[Start of Attachment]
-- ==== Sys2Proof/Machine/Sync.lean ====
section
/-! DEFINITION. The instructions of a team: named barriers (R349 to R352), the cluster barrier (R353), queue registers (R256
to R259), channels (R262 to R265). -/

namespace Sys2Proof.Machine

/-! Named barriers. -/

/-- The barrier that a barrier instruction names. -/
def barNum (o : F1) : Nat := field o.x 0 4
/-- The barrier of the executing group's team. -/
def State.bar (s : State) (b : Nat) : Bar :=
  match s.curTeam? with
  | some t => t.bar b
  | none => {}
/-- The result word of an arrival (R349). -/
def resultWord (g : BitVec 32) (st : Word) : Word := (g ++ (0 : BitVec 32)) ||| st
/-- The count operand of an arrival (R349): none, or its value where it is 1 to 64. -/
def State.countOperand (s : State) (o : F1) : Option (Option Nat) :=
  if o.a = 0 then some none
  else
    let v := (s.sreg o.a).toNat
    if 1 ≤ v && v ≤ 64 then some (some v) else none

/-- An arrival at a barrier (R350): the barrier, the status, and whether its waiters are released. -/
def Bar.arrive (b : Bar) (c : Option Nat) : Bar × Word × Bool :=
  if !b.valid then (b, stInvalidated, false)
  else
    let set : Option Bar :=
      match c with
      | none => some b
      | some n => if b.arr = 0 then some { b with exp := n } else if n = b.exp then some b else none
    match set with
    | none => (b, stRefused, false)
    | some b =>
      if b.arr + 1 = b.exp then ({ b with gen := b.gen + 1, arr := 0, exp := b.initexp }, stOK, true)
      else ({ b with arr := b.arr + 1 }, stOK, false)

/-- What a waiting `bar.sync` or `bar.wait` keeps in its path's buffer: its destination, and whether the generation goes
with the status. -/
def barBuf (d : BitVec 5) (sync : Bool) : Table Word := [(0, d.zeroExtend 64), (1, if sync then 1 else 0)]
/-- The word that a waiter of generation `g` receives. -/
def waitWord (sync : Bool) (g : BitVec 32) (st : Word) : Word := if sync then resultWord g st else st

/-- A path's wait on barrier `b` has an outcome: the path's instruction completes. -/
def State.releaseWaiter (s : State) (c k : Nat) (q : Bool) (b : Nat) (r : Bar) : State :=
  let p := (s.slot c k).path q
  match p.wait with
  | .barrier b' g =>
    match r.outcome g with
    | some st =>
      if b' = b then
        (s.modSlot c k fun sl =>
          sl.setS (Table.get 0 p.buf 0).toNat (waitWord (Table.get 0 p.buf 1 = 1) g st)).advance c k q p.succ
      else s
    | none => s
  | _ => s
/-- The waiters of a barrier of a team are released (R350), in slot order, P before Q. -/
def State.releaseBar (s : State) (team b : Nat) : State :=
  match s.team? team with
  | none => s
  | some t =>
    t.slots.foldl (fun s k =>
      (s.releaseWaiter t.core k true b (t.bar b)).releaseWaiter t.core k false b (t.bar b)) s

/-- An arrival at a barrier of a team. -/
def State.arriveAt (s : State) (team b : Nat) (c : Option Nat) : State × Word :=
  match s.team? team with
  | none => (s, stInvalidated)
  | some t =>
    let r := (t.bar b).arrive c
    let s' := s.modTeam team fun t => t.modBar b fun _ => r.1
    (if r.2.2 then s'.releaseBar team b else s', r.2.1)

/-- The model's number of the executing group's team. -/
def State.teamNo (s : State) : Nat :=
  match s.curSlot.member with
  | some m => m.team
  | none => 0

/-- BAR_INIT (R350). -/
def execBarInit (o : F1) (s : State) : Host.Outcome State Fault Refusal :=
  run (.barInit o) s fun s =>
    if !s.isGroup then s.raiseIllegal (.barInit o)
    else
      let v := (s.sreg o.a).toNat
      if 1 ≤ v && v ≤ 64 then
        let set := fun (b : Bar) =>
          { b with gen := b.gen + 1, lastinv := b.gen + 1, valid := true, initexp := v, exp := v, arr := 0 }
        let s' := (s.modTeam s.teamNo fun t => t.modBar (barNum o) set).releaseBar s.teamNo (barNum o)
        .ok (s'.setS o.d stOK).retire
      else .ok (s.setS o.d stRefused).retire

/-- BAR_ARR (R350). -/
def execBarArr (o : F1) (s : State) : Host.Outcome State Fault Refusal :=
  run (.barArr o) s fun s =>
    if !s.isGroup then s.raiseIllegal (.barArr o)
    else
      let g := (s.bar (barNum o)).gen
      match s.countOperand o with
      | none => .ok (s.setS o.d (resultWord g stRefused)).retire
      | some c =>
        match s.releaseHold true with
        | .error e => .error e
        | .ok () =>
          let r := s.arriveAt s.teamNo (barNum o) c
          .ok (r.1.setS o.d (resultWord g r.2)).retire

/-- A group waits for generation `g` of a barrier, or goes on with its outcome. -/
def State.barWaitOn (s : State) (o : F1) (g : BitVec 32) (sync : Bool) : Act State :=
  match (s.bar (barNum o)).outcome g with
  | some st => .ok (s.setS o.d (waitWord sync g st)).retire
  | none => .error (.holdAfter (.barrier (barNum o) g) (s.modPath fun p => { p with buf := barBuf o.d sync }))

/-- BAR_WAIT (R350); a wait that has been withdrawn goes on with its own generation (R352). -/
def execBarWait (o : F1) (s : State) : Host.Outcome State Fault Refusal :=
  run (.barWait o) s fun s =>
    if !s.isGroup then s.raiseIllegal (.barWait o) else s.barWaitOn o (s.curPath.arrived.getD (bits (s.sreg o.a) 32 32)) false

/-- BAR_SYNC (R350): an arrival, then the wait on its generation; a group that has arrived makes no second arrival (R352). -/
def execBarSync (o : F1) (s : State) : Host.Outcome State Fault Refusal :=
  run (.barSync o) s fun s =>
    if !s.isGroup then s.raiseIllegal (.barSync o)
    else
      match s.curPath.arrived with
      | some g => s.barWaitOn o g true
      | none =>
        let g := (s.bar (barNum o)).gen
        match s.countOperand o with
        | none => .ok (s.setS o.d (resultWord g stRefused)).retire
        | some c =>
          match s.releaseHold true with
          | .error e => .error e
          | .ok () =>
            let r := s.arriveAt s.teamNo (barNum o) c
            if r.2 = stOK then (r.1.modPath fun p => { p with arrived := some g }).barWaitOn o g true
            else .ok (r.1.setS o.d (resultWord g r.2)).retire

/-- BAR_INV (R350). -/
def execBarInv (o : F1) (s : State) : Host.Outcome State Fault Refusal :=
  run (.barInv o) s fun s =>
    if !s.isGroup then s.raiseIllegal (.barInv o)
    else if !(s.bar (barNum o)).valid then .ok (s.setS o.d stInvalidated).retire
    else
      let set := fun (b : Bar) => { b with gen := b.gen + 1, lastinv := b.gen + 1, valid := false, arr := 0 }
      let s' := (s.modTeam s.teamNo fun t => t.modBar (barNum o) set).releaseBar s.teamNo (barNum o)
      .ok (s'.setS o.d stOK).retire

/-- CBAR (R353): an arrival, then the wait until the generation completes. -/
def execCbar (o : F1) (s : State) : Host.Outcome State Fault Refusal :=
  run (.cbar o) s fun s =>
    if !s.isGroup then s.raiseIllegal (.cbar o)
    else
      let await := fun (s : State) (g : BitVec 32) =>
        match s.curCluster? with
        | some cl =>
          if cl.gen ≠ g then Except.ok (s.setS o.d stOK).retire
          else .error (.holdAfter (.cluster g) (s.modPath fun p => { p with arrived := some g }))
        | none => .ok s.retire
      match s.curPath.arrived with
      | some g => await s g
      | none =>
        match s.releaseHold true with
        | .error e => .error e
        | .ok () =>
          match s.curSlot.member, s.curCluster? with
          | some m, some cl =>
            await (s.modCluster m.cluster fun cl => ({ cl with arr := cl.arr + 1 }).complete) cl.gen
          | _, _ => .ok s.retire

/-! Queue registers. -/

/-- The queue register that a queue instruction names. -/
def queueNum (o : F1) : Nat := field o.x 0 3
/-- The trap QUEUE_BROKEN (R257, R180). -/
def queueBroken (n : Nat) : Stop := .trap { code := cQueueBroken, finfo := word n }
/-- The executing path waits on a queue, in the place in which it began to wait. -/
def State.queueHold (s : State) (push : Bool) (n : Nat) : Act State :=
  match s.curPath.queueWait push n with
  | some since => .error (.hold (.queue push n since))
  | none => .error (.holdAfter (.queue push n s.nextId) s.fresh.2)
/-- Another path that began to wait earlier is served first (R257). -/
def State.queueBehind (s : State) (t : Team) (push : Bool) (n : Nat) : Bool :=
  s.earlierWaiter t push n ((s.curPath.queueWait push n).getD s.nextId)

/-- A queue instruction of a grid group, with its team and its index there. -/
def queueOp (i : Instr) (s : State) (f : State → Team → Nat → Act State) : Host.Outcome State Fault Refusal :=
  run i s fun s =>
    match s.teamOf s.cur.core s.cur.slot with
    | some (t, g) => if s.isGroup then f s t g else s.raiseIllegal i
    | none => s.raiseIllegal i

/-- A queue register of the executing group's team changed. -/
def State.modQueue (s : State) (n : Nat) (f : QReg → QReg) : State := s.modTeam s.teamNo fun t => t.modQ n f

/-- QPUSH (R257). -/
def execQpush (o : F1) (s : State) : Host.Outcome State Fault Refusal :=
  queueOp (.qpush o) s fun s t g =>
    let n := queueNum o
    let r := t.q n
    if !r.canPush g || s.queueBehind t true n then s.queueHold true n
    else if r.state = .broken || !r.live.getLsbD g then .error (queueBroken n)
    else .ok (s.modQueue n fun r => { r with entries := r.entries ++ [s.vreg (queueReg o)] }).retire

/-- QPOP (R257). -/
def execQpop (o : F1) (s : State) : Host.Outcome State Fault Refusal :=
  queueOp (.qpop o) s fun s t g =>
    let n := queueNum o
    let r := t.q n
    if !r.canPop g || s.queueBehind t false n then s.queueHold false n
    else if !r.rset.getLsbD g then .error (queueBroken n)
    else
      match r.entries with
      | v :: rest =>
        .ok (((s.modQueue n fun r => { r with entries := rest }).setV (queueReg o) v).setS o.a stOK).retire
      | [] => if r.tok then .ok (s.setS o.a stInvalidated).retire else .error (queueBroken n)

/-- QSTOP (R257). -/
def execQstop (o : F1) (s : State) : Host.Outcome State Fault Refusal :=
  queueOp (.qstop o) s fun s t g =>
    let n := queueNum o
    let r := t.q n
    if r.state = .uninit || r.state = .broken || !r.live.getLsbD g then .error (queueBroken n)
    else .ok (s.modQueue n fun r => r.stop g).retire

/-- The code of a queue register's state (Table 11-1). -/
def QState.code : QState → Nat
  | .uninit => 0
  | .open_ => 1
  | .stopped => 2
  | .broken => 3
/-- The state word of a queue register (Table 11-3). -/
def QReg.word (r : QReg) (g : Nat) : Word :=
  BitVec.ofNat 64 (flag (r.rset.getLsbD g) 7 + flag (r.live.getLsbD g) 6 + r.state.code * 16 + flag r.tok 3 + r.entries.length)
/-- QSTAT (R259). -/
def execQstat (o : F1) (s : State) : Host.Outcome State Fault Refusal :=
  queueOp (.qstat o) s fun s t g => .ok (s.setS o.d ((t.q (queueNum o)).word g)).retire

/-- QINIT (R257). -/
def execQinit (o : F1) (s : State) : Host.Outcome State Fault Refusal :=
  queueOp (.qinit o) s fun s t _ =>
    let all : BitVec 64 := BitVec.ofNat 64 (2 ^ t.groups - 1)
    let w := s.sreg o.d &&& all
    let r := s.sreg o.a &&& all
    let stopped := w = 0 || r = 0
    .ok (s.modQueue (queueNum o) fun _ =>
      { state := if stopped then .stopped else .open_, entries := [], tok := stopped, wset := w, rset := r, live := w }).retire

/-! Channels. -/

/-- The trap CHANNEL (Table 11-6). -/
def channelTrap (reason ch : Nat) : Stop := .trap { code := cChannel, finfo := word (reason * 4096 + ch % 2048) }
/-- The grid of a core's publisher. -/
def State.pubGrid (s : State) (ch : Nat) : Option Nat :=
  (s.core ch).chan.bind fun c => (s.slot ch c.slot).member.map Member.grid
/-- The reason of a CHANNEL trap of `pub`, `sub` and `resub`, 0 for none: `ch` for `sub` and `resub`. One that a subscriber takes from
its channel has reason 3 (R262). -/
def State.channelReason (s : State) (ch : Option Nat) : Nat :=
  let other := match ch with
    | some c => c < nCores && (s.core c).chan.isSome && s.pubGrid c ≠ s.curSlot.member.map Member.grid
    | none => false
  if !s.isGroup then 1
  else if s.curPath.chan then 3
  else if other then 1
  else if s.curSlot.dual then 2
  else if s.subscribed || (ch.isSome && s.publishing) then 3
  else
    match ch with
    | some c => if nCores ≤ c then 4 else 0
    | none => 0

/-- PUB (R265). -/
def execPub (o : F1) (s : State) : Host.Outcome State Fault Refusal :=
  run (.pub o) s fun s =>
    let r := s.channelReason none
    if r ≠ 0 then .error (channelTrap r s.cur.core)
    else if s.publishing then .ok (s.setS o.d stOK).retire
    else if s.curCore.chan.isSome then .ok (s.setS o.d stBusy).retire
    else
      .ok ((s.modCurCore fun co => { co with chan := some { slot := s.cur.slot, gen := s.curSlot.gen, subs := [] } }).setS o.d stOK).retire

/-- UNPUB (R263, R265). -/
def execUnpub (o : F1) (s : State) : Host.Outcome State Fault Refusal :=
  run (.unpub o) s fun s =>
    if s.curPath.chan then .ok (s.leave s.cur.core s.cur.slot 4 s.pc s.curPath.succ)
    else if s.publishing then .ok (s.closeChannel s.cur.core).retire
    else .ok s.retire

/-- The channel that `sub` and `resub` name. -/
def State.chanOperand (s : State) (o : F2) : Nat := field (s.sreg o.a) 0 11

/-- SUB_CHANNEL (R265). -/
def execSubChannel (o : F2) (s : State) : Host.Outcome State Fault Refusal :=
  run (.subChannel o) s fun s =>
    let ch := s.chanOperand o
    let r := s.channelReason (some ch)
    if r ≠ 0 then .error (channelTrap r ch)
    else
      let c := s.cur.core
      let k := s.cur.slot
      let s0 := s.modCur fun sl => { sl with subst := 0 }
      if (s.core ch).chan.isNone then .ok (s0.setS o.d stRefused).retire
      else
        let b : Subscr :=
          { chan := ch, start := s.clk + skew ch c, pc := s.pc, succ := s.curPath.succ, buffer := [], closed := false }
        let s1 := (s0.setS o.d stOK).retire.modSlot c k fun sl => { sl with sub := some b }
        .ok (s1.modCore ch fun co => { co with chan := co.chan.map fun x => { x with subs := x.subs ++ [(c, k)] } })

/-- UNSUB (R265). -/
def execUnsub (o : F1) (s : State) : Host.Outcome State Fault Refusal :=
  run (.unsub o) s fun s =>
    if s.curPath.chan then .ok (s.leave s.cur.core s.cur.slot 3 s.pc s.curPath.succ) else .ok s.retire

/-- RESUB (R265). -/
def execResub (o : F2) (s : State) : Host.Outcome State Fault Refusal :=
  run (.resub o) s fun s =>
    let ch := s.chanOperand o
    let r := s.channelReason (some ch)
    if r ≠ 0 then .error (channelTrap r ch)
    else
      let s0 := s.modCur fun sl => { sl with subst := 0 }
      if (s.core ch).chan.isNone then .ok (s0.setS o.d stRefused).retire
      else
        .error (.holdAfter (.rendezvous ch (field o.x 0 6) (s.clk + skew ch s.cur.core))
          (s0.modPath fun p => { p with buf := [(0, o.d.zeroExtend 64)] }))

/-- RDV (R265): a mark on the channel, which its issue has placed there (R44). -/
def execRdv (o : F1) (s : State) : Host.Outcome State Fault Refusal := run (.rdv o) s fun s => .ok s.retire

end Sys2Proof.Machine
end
[End of Attachment]
[Start of Attachment]
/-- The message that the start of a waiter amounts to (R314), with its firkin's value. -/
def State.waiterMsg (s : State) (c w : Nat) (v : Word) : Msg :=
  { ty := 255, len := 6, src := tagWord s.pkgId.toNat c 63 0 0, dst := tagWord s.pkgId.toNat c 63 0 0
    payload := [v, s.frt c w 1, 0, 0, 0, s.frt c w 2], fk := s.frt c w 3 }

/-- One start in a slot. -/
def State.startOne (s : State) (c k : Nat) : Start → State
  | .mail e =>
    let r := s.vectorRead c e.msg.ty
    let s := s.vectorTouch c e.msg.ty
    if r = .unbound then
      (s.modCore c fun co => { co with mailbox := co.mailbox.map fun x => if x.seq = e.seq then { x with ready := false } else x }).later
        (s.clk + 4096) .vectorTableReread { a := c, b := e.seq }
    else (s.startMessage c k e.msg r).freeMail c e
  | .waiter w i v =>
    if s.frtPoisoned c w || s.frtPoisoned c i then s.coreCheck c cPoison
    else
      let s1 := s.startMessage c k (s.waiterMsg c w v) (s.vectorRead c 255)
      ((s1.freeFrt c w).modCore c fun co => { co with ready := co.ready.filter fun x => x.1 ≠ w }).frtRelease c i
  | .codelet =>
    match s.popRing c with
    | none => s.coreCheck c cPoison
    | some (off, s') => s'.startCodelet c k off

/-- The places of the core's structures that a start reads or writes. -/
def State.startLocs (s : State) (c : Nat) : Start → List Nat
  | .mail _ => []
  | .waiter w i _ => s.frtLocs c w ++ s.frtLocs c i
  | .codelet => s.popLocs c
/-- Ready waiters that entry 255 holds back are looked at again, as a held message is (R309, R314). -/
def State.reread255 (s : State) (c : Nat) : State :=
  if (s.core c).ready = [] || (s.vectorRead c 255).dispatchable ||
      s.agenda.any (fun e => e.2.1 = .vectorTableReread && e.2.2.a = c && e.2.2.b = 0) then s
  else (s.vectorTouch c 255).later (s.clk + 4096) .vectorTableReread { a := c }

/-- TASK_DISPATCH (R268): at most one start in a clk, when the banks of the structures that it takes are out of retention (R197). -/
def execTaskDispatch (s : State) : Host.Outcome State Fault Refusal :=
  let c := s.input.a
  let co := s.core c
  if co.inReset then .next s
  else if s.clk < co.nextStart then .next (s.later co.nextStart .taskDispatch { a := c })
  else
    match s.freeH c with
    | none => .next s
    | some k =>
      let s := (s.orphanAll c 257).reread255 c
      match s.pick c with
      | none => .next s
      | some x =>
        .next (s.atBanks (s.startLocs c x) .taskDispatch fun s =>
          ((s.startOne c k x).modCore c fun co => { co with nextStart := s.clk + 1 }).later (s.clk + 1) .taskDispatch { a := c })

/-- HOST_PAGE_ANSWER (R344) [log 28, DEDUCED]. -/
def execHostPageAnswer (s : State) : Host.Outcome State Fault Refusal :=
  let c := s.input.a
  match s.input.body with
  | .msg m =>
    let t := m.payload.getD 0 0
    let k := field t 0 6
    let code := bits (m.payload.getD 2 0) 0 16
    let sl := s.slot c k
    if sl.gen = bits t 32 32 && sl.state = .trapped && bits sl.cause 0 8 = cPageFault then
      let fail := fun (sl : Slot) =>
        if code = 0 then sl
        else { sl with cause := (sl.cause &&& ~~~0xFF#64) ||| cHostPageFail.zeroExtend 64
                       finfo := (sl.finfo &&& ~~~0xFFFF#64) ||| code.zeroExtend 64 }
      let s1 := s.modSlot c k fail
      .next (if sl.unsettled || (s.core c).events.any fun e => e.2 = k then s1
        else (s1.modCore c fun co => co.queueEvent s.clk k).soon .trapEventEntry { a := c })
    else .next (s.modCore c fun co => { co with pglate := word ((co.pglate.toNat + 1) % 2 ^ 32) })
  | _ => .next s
[End of Attachment]
[Start of Attachment]
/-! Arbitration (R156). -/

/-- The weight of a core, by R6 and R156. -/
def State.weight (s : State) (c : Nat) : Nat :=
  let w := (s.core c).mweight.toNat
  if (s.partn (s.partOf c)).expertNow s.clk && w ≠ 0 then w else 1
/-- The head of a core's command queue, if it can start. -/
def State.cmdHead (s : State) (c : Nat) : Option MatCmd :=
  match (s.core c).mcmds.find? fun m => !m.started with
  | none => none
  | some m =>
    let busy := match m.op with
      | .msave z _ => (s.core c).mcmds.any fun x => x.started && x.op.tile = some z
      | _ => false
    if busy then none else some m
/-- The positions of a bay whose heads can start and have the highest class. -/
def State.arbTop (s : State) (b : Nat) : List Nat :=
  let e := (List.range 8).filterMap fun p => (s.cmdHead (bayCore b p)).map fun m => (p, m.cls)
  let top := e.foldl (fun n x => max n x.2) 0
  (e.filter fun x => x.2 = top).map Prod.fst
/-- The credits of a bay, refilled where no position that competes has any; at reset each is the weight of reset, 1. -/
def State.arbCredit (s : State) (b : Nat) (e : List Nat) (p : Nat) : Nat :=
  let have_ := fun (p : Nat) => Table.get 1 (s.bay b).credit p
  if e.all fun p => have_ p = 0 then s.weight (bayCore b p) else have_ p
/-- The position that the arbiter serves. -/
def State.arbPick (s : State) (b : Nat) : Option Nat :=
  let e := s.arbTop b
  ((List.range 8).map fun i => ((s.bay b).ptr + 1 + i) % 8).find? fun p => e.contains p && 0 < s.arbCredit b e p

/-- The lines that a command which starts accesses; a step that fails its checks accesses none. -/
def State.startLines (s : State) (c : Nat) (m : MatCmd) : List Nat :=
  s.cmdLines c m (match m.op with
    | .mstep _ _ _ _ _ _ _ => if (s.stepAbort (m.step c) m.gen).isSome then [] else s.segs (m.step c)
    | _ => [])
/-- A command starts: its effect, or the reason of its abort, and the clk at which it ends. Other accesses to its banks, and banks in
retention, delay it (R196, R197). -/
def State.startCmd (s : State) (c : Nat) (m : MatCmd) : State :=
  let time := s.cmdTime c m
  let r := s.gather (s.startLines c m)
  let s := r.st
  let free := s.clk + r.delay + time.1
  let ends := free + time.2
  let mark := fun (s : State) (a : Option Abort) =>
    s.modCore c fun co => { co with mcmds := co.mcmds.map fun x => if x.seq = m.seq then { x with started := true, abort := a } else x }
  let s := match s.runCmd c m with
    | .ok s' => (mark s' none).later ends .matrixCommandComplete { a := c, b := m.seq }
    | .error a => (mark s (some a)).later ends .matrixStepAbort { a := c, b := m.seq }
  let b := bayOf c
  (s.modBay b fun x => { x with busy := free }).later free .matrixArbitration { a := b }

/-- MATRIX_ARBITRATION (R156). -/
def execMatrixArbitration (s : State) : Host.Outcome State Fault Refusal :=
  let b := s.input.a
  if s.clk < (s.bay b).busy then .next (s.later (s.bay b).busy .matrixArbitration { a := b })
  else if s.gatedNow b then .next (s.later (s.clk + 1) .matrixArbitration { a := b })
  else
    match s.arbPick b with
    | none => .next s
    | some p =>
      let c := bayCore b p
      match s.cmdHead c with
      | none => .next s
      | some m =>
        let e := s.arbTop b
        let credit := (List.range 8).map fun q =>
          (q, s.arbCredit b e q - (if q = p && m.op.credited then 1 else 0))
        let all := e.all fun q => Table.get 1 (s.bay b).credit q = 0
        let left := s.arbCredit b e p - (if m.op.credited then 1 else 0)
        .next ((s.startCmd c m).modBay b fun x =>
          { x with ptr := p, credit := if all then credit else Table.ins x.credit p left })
[End of Attachment]
Once you find the line with "QSTOP (R257). -/" above, print it and every line after it up to and including the line with "its channel has reason 3 (R262). -/", exactly as written and nothing else.

▸ **SOLVED EXERCISE**
/-- QSTOP (R257). -/
def execQstop (o : F1) (s : State) : Host.Outcome State Fault Refusal :=
  queueOp (.qstop o) s fun s t g =>
    let n := queueNum o
    let r := t.q n
    if r.state = .uninit || r.state = .broken || !r.live.getLsbD g then .error (queueBroken n)
    else .ok (s.modQueue n fun r => r.stop g).retire

/-- The code of a queue register's state (Table 11-1). -/
def QState.code : QState → Nat
  | .uninit => 0
  | .open_ => 1
  | .stopped => 2
  | .broken => 3
/-- The state word of a queue register (Table 11-3). -/
def QReg.word (r : QReg) (g : Nat) : Word :=
  BitVec.ofNat 64 (flag (r.rset.getLsbD g) 7 + flag (r.live.getLsbD g) 6 + r.state.code * 16 + flag r.tok 3 + r.entries.length)
/-- QSTAT (R259). -/
def execQstat (o : F1) (s : State) : Host.Outcome State Fault Refusal :=
  queueOp (.qstat o) s fun s t g => .ok (s.setS o.d ((t.q (queueNum o)).word g)).retire

/-- QINIT (R257). -/
def execQinit (o : F1) (s : State) : Host.Outcome State Fault Refusal :=
  queueOp (.qinit o) s fun s t _ =>
    let all : BitVec 64 := BitVec.ofNat 64 (2 ^ t.groups - 1)
    let w := s.sreg o.d &&& all
    let r := s.sreg o.a &&& all
    let stopped := w = 0 || r = 0
    .ok (s.modQueue (queueNum o) fun _ =>
      { state := if stopped then .stopped else .open_, entries := [], tok := stopped, wset := w, rset := r, live := w }).retire

/-! Channels. -/

/-- The trap CHANNEL (Table 11-6). -/
def channelTrap (reason ch : Nat) : Stop := .trap { code := cChannel, finfo := word (reason * 4096 + ch % 2048) }
/-- The grid of a core's publisher. -/
def State.pubGrid (s : State) (ch : Nat) : Option Nat :=
  (s.core ch).chan.bind fun c => (s.slot ch c.slot).member.map Member.grid
/-- The reason of a CHANNEL trap of `pub`, `sub` and `resub`, 0 for none: `ch` for `sub` and `resub`. One that a subscriber takes from
its channel has reason 3 (R262). -/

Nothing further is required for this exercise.